-- ==== Sys2Proof/Laws/Dispatch.lean ====
section
/-! SUPPORT. The meaning that each command has, one equation for each arm of the dispatch, and what a step does with the queue. -/

namespace Sys2Proof.Machine
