-- ==== Sys2Proof/Laws/State.lean ====
section
/-! SUPPORT. What each update of State leaves: one lemma for each field that the update does not change. -/

namespace Sys2Proof.Machine

@[simp] theorem set_pending (s : State) (f : Fld) (v : Nat) : (s.set f v).pending = s.pending := rfl
@[simp] theorem set_variant1408 (s : State) (f : Fld) (v : Nat) : (s.set f v).variant1408 = s.variant1408 := rfl
@[simp] theorem set_power (s : State) (f : Fld) (v : Nat) : (s.set f v).power = s.power := rfl
@[simp] theorem set_tick (s : State) (f : Fld) (v : Nat) : (s.set f v).tick = s.tick := rfl
@[simp] theorem set_free (s : State) (f : Fld) (v : Nat) : (s.set f v).free = s.free := rfl
@[simp] theorem set_mem (s : State) (f : Fld) (v : Nat) : (s.set f v).mem = s.mem := rfl
@[simp] theorem set_resp (s : State) (f : Fld) (v : Nat) : (s.set f v).resp = s.resp := rfl
@[simp] theorem set_raised (s : State) (f : Fld) (v : Nat) : (s.set f v).raised = s.raised := rfl
@[simp] theorem set_pulses (s : State) (f : Fld) (v : Nat) : (s.set f v).pulses = s.pulses := rfl
@[simp] theorem set_evrQueue (s : State) (f : Fld) (v : Nat) : (s.set f v).evrQueue = s.evrQueue := rfl
@[simp] theorem set_opSeconds (s : State) (f : Fld) (v : Nat) : (s.set f v).opSeconds = s.opSeconds := rfl
@[simp] theorem set_psl (s : State) (f : Fld) (v : Nat) : (s.set f v).psl = s.psl := rfl
@[simp] theorem set_dc (s : State) (f : Fld) (v : Nat) : (s.set f v).dc = s.dc := rfl
@[simp] theorem set_wp (s : State) (f : Fld) (v : Nat) : (s.set f v).wp = s.wp := rfl
@[simp] theorem set_fms (s : State) (f : Fld) (v : Nat) : (s.set f v).fms = s.fms := rfl
@[simp] theorem set_svd (s : State) (f : Fld) (v : Nat) : (s.set f v).svd = s.svd := rfl
@[simp] theorem set_adl (s : State) (f : Fld) (v : Nat) : (s.set f v).adl = s.adl := rfl
@[simp] theorem set_cle (s : State) (f : Fld) (v : Nat) : (s.set f v).cle = s.cle := rfl
@[simp] theorem set_spm (s : State) (f : Fld) (v : Nat) : (s.set f v).spm = s.spm := rfl
@[simp] theorem set_memu (s : State) (f : Fld) (v : Nat) : (s.set f v).memu = s.memu := rfl
@[simp] theorem set_evr (s : State) (f : Fld) (v : Nat) : (s.set f v).evr = s.evr := rfl
@[simp] theorem set_flt (s : State) (f : Fld) (v : Nat) : (s.set f v).flt = s.flt := rfl
@[simp] theorem set_dma (s : State) (f : Fld) (v : Nat) : (s.set f v).dma = s.dma := rfl
@[simp] theorem set_cip (s : State) (f : Fld) (v : Nat) : (s.set f v).cip = s.cip := rfl
@[simp] theorem set_keys (s : State) (f : Fld) (v : Nat) : (s.set f v).keys = s.keys := rfl
@[simp] theorem set_sup (s : State) (f : Fld) (v : Nat) : (s.set f v).sup = s.sup := rfl
@[simp] theorem set_cores (s : State) (f : Fld) (v : Nat) : (s.set f v).cores = s.cores := rfl
@[simp] theorem set_l2 (s : State) (f : Fld) (v : Nat) : (s.set f v).l2 = s.l2 := rfl
@[simp] theorem set_hostOut (s : State) (f : Fld) (v : Nat) : (s.set f v).hostOut = s.hostOut := rfl
@[simp] theorem set_powerCycles (s : State) (f : Fld) (v : Nat) : (s.set f v).powerCycles = s.powerCycles := rfl
@[simp] theorem set_dieTemp (s : State) (f : Fld) (v : Nat) : (s.set f v).dieTemp = s.dieTemp := rfl
@[simp] theorem set_manifest (s : State) (f : Fld) (v : Nat) : (s.set f v).manifest = s.manifest := rfl
@[simp] theorem set_dict (s : State) (f : Fld) (v : Nat) : (s.set f v).dict = s.dict := rfl
@[simp] theorem set_locks (s : State) (f : Fld) (v : Nat) : (s.set f v).locks = s.locks := rfl
@[simp] theorem set_image (s : State) (f : Fld) (v : Nat) : (s.set f v).image = s.image := rfl
@[simp] theorem set_rcp (s : State) (f : Fld) (v : Nat) : (s.set f v).rcp = s.rcp := rfl
@[simp] theorem set_man (s : State) (f : Fld) (v : Nat) : (s.set f v).man = s.man := rfl
@[simp] theorem set_boot (s : State) (f : Fld) (v : Nat) : (s.set f v).boot = s.boot := rfl
@[simp] theorem set_pce (s : State) (f : Fld) (v : Nat) : (s.set f v).pce = s.pce := rfl
@[simp] theorem set_nvq (s : State) (f : Fld) (v : Nat) : (s.set f v).nvq = s.nvq := rfl
@[simp] theorem set_nvme (s : State) (f : Fld) (v : Nat) : (s.set f v).nvme = s.nvme := rfl
@[simp] theorem set_fni (s : State) (f : Fld) (v : Nat) : (s.set f v).fni = s.fni := rfl
@[simp] theorem set_journal (s : State) (f : Fld) (v : Nat) : (s.set f v).journal = s.journal := rfl
@[simp] theorem set_zones (s : State) (f : Fld) (v : Nat) : (s.set f v).zones = s.zones := rfl

@[simp] theorem setRegWord_pending (s : State) (a : Nat) (r v : BitVec 40) : (s.setRegWord a r v).pending = s.pending := rfl
@[simp] theorem setRegWord_variant1408 (s : State) (a : Nat) (r v : BitVec 40) : (s.setRegWord a r v).variant1408 = s.variant1408 := rfl
@[simp] theorem setRegWord_power (s : State) (a : Nat) (r v : BitVec 40) : (s.setRegWord a r v).power = s.power := rfl
@[simp] theorem setRegWord_tick (s : State) (a : Nat) (r v : BitVec 40) : (s.setRegWord a r v).tick = s.tick := rfl
@[simp] theorem setRegWord_free (s : State) (a : Nat) (r v : BitVec 40) : (s.setRegWord a r v).free = s.free := rfl
@[simp] theorem setRegWord_mem (s : State) (a : Nat) (r v : BitVec 40) : (s.setRegWord a r v).mem = s.mem := rfl
@[simp] theorem setRegWord_resp (s : State) (a : Nat) (r v : BitVec 40) : (s.setRegWord a r v).resp = s.resp := rfl
@[simp] theorem setRegWord_raised (s : State) (a : Nat) (r v : BitVec 40) : (s.setRegWord a r v).raised = s.raised := rfl
@[simp] theorem setRegWord_pulses (s : State) (a : Nat) (r v : BitVec 40) : (s.setRegWord a r v).pulses = s.pulses := rfl
@[simp] theorem setRegWord_evrQueue (s : State) (a : Nat) (r v : BitVec 40) : (s.setRegWord a r v).evrQueue = s.evrQueue := rfl
@[simp] theorem setRegWord_opSeconds (s : State) (a : Nat) (r v : BitVec 40) : (s.setRegWord a r v).opSeconds = s.opSeconds := rfl
@[simp] theorem setRegWord_psl (s : State) (a : Nat) (r v : BitVec 40) : (s.setRegWord a r v).psl = s.psl := rfl
@[simp] theorem setRegWord_dc (s : State) (a : Nat) (r v : BitVec 40) : (s.setRegWord a r v).dc = s.dc := rfl
@[simp] theorem setRegWord_wp (s : State) (a : Nat) (r v : BitVec 40) : (s.setRegWord a r v).wp = s.wp := rfl
@[simp] theorem setRegWord_fms (s : State) (a : Nat) (r v : BitVec 40) : (s.setRegWord a r v).fms = s.fms := rfl
@[simp] theorem setRegWord_svd (s : State) (a : Nat) (r v : BitVec 40) : (s.setRegWord a r v).svd = s.svd := rfl
@[simp] theorem setRegWord_adl (s : State) (a : Nat) (r v : BitVec 40) : (s.setRegWord a r v).adl = s.adl := rfl
@[simp] theorem setRegWord_cle (s : State) (a : Nat) (r v : BitVec 40) : (s.setRegWord a r v).cle = s.cle := rfl
@[simp] theorem setRegWord_spm (s : State) (a : Nat) (r v : BitVec 40) : (s.setRegWord a r v).spm = s.spm := rfl
@[simp] theorem setRegWord_memu (s : State) (a : Nat) (r v : BitVec 40) : (s.setRegWord a r v).memu = s.memu := rfl
@[simp] theorem setRegWord_evr (s : State) (a : Nat) (r v : BitVec 40) : (s.setRegWord a r v).evr = s.evr := rfl
@[simp] theorem setRegWord_flt (s : State) (a : Nat) (r v : BitVec 40) : (s.setRegWord a r v).flt = s.flt := rfl
@[simp] theorem setRegWord_dma (s : State) (a : Nat) (r v : BitVec 40) : (s.setRegWord a r v).dma = s.dma := rfl
@[simp] theorem setRegWord_cip (s : State) (a : Nat) (r v : BitVec 40) : (s.setRegWord a r v).cip = s.cip := rfl
@[simp] theorem setRegWord_keys (s : State) (a : Nat) (r v : BitVec 40) : (s.setRegWord a r v).keys = s.keys := rfl
@[simp] theorem setRegWord_sup (s : State) (a : Nat) (r v : BitVec 40) : (s.setRegWord a r v).sup = s.sup := rfl
@[simp] theorem setRegWord_cores (s : State) (a : Nat) (r v : BitVec 40) : (s.setRegWord a r v).cores = s.cores := rfl
@[simp] theorem setRegWord_l2 (s : State) (a : Nat) (r v : BitVec 40) : (s.setRegWord a r v).l2 = s.l2 := rfl
@[simp] theorem setRegWord_hostOut (s : State) (a : Nat) (r v : BitVec 40) : (s.setRegWord a r v).hostOut = s.hostOut := rfl
@[simp] theorem setRegWord_powerCycles (s : State) (a : Nat) (r v : BitVec 40) : (s.setRegWord a r v).powerCycles = s.powerCycles := rfl
@[simp] theorem setRegWord_dieTemp (s : State) (a : Nat) (r v : BitVec 40) : (s.setRegWord a r v).dieTemp = s.dieTemp := rfl
@[simp] theorem setRegWord_manifest (s : State) (a : Nat) (r v : BitVec 40) : (s.setRegWord a r v).manifest = s.manifest := rfl
@[simp] theorem setRegWord_dict (s : State) (a : Nat) (r v : BitVec 40) : (s.setRegWord a r v).dict = s.dict := rfl
@[simp] theorem setRegWord_locks (s : State) (a : Nat) (r v : BitVec 40) : (s.setRegWord a r v).locks = s.locks := rfl
@[simp] theorem setRegWord_image (s : State) (a : Nat) (r v : BitVec 40) : (s.setRegWord a r v).image = s.image := rfl
@[simp] theorem setRegWord_rcp (s : State) (a : Nat) (r v : BitVec 40) : (s.setRegWord a r v).rcp = s.rcp := rfl
@[simp] theorem setRegWord_man (s : State) (a : Nat) (r v : BitVec 40) : (s.setRegWord a r v).man = s.man := rfl
@[simp] theorem setRegWord_boot (s : State) (a : Nat) (r v : BitVec 40) : (s.setRegWord a r v).boot = s.boot := rfl
@[simp] theorem setRegWord_pce (s : State) (a : Nat) (r v : BitVec 40) : (s.setRegWord a r v).pce = s.pce := rfl
@[simp] theorem setRegWord_nvq (s : State) (a : Nat) (r v : BitVec 40) : (s.setRegWord a r v).nvq = s.nvq := rfl
@[simp] theorem setRegWord_nvme (s : State) (a : Nat) (r v : BitVec 40) : (s.setRegWord a r v).nvme = s.nvme := rfl
@[simp] theorem setRegWord_fni (s : State) (a : Nat) (r v : BitVec 40) : (s.setRegWord a r v).fni = s.fni := rfl
@[simp] theorem setRegWord_journal (s : State) (a : Nat) (r v : BitVec 40) : (s.setRegWord a r v).journal = s.journal := rfl
@[simp] theorem setRegWord_zones (s : State) (a : Nat) (r v : BitVec 40) : (s.setRegWord a r v).zones = s.zones := rfl

@[simp] theorem bump_pending (s : State) (f : Fld) (k : Nat) : (s.bump f k).pending = s.pending := rfl
@[simp] theorem bump_variant1408 (s : State) (f : Fld) (k : Nat) : (s.bump f k).variant1408 = s.variant1408 := rfl
@[simp] theorem bump_power (s : State) (f : Fld) (k : Nat) : (s.bump f k).power = s.power := rfl
@[simp] theorem bump_tick (s : State) (f : Fld) (k : Nat) : (s.bump f k).tick = s.tick := rfl
@[simp] theorem bump_free (s : State) (f : Fld) (k : Nat) : (s.bump f k).free = s.free := rfl
@[simp] theorem bump_mem (s : State) (f : Fld) (k : Nat) : (s.bump f k).mem = s.mem := rfl
@[simp] theorem bump_resp (s : State) (f : Fld) (k : Nat) : (s.bump f k).resp = s.resp := rfl
@[simp] theorem bump_raised (s : State) (f : Fld) (k : Nat) : (s.bump f k).raised = s.raised := rfl
@[simp] theorem bump_pulses (s : State) (f : Fld) (k : Nat) : (s.bump f k).pulses = s.pulses := rfl
@[simp] theorem bump_evrQueue (s : State) (f : Fld) (k : Nat) : (s.bump f k).evrQueue = s.evrQueue := rfl
@[simp] theorem bump_opSeconds (s : State) (f : Fld) (k : Nat) : (s.bump f k).opSeconds = s.opSeconds := rfl
@[simp] theorem bump_psl (s : State) (f : Fld) (k : Nat) : (s.bump f k).psl = s.psl := rfl
@[simp] theorem bump_dc (s : State) (f : Fld) (k : Nat) : (s.bump f k).dc = s.dc := rfl
@[simp] theorem bump_wp (s : State) (f : Fld) (k : Nat) : (s.bump f k).wp = s.wp := rfl
@[simp] theorem bump_fms (s : State) (f : Fld) (k : Nat) : (s.bump f k).fms = s.fms := rfl
@[simp] theorem bump_svd (s : State) (f : Fld) (k : Nat) : (s.bump f k).svd = s.svd := rfl
@[simp] theorem bump_adl (s : State) (f : Fld) (k : Nat) : (s.bump f k).adl = s.adl := rfl
@[simp] theorem bump_cle (s : State) (f : Fld) (k : Nat) : (s.bump f k).cle = s.cle := rfl
@[simp] theorem bump_spm (s : State) (f : Fld) (k : Nat) : (s.bump f k).spm = s.spm := rfl
@[simp] theorem bump_memu (s : State) (f : Fld) (k : Nat) : (s.bump f k).memu = s.memu := rfl
@[simp] theorem bump_evr (s : State) (f : Fld) (k : Nat) : (s.bump f k).evr = s.evr := rfl
@[simp] theorem bump_flt (s : State) (f : Fld) (k : Nat) : (s.bump f k).flt = s.flt := rfl
@[simp] theorem bump_dma (s : State) (f : Fld) (k : Nat) : (s.bump f k).dma = s.dma := rfl
@[simp] theorem bump_cip (s : State) (f : Fld) (k : Nat) : (s.bump f k).cip = s.cip := rfl
@[simp] theorem bump_keys (s : State) (f : Fld) (k : Nat) : (s.bump f k).keys = s.keys := rfl
@[simp] theorem bump_sup (s : State) (f : Fld) (k : Nat) : (s.bump f k).sup = s.sup := rfl
@[simp] theorem bump_cores (s : State) (f : Fld) (k : Nat) : (s.bump f k).cores = s.cores := rfl
@[simp] theorem bump_l2 (s : State) (f : Fld) (k : Nat) : (s.bump f k).l2 = s.l2 := rfl
@[simp] theorem bump_hostOut (s : State) (f : Fld) (k : Nat) : (s.bump f k).hostOut = s.hostOut := rfl
@[simp] theorem bump_powerCycles (s : State) (f : Fld) (k : Nat) : (s.bump f k).powerCycles = s.powerCycles := rfl
@[simp] theorem bump_dieTemp (s : State) (f : Fld) (k : Nat) : (s.bump f k).dieTemp = s.dieTemp := rfl
@[simp] theorem bump_manifest (s : State) (f : Fld) (k : Nat) : (s.bump f k).manifest = s.manifest := rfl
@[simp] theorem bump_dict (s : State) (f : Fld) (k : Nat) : (s.bump f k).dict = s.dict := rfl
@[simp] theorem bump_locks (s : State) (f : Fld) (k : Nat) : (s.bump f k).locks = s.locks := rfl
@[simp] theorem bump_image (s : State) (f : Fld) (k : Nat) : (s.bump f k).image = s.image := rfl
@[simp] theorem bump_rcp (s : State) (f : Fld) (k : Nat) : (s.bump f k).rcp = s.rcp := rfl
@[simp] theorem bump_man (s : State) (f : Fld) (k : Nat) : (s.bump f k).man = s.man := rfl
@[simp] theorem bump_boot (s : State) (f : Fld) (k : Nat) : (s.bump f k).boot = s.boot := rfl
@[simp] theorem bump_pce (s : State) (f : Fld) (k : Nat) : (s.bump f k).pce = s.pce := rfl
@[simp] theorem bump_nvq (s : State) (f : Fld) (k : Nat) : (s.bump f k).nvq = s.nvq := rfl
@[simp] theorem bump_nvme (s : State) (f : Fld) (k : Nat) : (s.bump f k).nvme = s.nvme := rfl
@[simp] theorem bump_fni (s : State) (f : Fld) (k : Nat) : (s.bump f k).fni = s.fni := rfl
@[simp] theorem bump_journal (s : State) (f : Fld) (k : Nat) : (s.bump f k).journal = s.journal := rfl
@[simp] theorem bump_zones (s : State) (f : Fld) (k : Nat) : (s.bump f k).zones = s.zones := rfl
§
→ What you will do
One stretch of the lines above is wanted, from the line that contains "r v).sup = s.sup := rfl" through the line that contains "r v).hostOut = s.hostOut := rfl". Output it exactly.

→ Problem solution
@[simp] theorem setRegWord_sup (s : State) (a : Nat) (r v : BitVec 40) : (s.setRegWord a r v).sup = s.sup := rfl
@[simp] theorem setRegWord_cores (s : State) (a : Nat) (r v : BitVec 40) : (s.setRegWord a r v).cores = s.cores := rfl
@[simp] theorem setRegWord_l2 (s : State) (a : Nat) (r v : BitVec 40) : (s.setRegWord a r v).l2 = s.l2 := rfl
@[simp] theorem setRegWord_hostOut (s : State) (a : Nat) (r v : BitVec 40) : (s.setRegWord a r v).hostOut = s.hostOut := rfl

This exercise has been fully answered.